======== THE RECORDS

-- ==== Sys2Proof/Machine/Core.lean ====
section
/-! DEFINITION. The machine as the host runs it. -/

def Sys2Proof.core : Host.Core := { State := Sys2Proof.Machine.State, Fault := Sys2Proof.Machine.Fault, Refusal := Sys2Proof.Machine.Refusal, step := Sys2Proof.Machine.step, reset := Sys2Proof.Machine.State.reset }
end

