-- ==== Sys2Proof/Tests/Slice0.lean ====
section
/-! SUPPORT. Tests of the model on fixed values: the well-formedness smoke test, words of every family written
out from spec/30_encoding.md and spec/opcode_table.json, the vectors of spec/95_test_vectors.md one step
each, and for each obligation with hypotheses a witness that meets them, clause by clause. -/

namespace Sys2Proof.Tests

open Sys2Proof Sys2Proof.Machine

/-! ## Helpers -/

/-- The start state of the vectors: reset with this image at offset 0 (95_test_vectors.md, conventions). -/
def start (image : List Byte) : State := State.resetWith { defaultConfig with image := image }

/-- `start` under `HALT_STOP_POLICY = nop`. -/
def startNop (image : List Byte) : State :=
  State.resetWith { defaultConfig with image := image, haltStop := .nop }

/-- `start` under `ROM_WRITE_POLICY = ignore`. -/
def startIgnore (image : List Byte) : State :=
  State.resetWith { defaultConfig with image := image, romWrite := .ignore }

/-- `start` with one second opcode byte absent. -/
def startAbsent (image : List Byte) (op2 : Byte) : State :=
  State.resetWith { defaultConfig with image := image, absentExtended := [op2] }

/-- A next state, still running, that passes the check. -/
def after (r : Result) (p : State → Bool) : Bool :=
  match r with
  | .next t => t.run == .running && p t
  | _ => false

/-- The fault with this cause, taken at the state's own PC. -/
def takes (r : Result) (cause : FaultCause) : Bool :=
  match r with
  | .next t => t.run == .faulted cause t.pc
  | _ => false

/-! ## Well-formedness and decoding -/

/-- The escape is selected by the decoder, never a decoded instruction of its own. -/
theorem test_escape_is_ill_formed : WellFormed (.prefixCb 0x00) = false := by decide

theorem test_extended_entry_is_well_formed : WellFormed (extendedEntry 0x00) = true := by decide

/-- R91, 00 011 110 and one operand byte: LD E,d8. -/
theorem test_word_ld_e_d8 : decode [0b00011110, 0x7F] = .instr (.ldED8 0x7F) [] := by decide

/-- R91, 01 111 100: LD A,H. -/
theorem test_word_ld_a_h : decode [0b01111100] = .instr .ldAH [] := by decide

/-- R91, 00 11 0001, then the low byte first: LD SP,d16. -/
theorem test_word_ld_sp_d16 : decode [0b00110001, 0x00, 0xD0] = .instr (.ldSpD16 0xD000) [] := by decide

/-- R91, 11 11 0101: PUSH AF. -/
theorem test_word_push_af : decode [0b11110101] = .instr .pushAf [] := by decide

/-- R91, 10 101 111: XOR A. -/
theorem test_word_xor_a : decode [0b10101111] = .instr .xorA [] := by decide

/-- R91, 00 110 100: INC (HL). -/
theorem test_word_inc_at_hl : decode [0b00110100] = .instr .incAtHl [] := by decide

================

### TASK PROMPT:
In the records above, how many lines hold the string "this"? Respond with that number only.

### RESULT:
2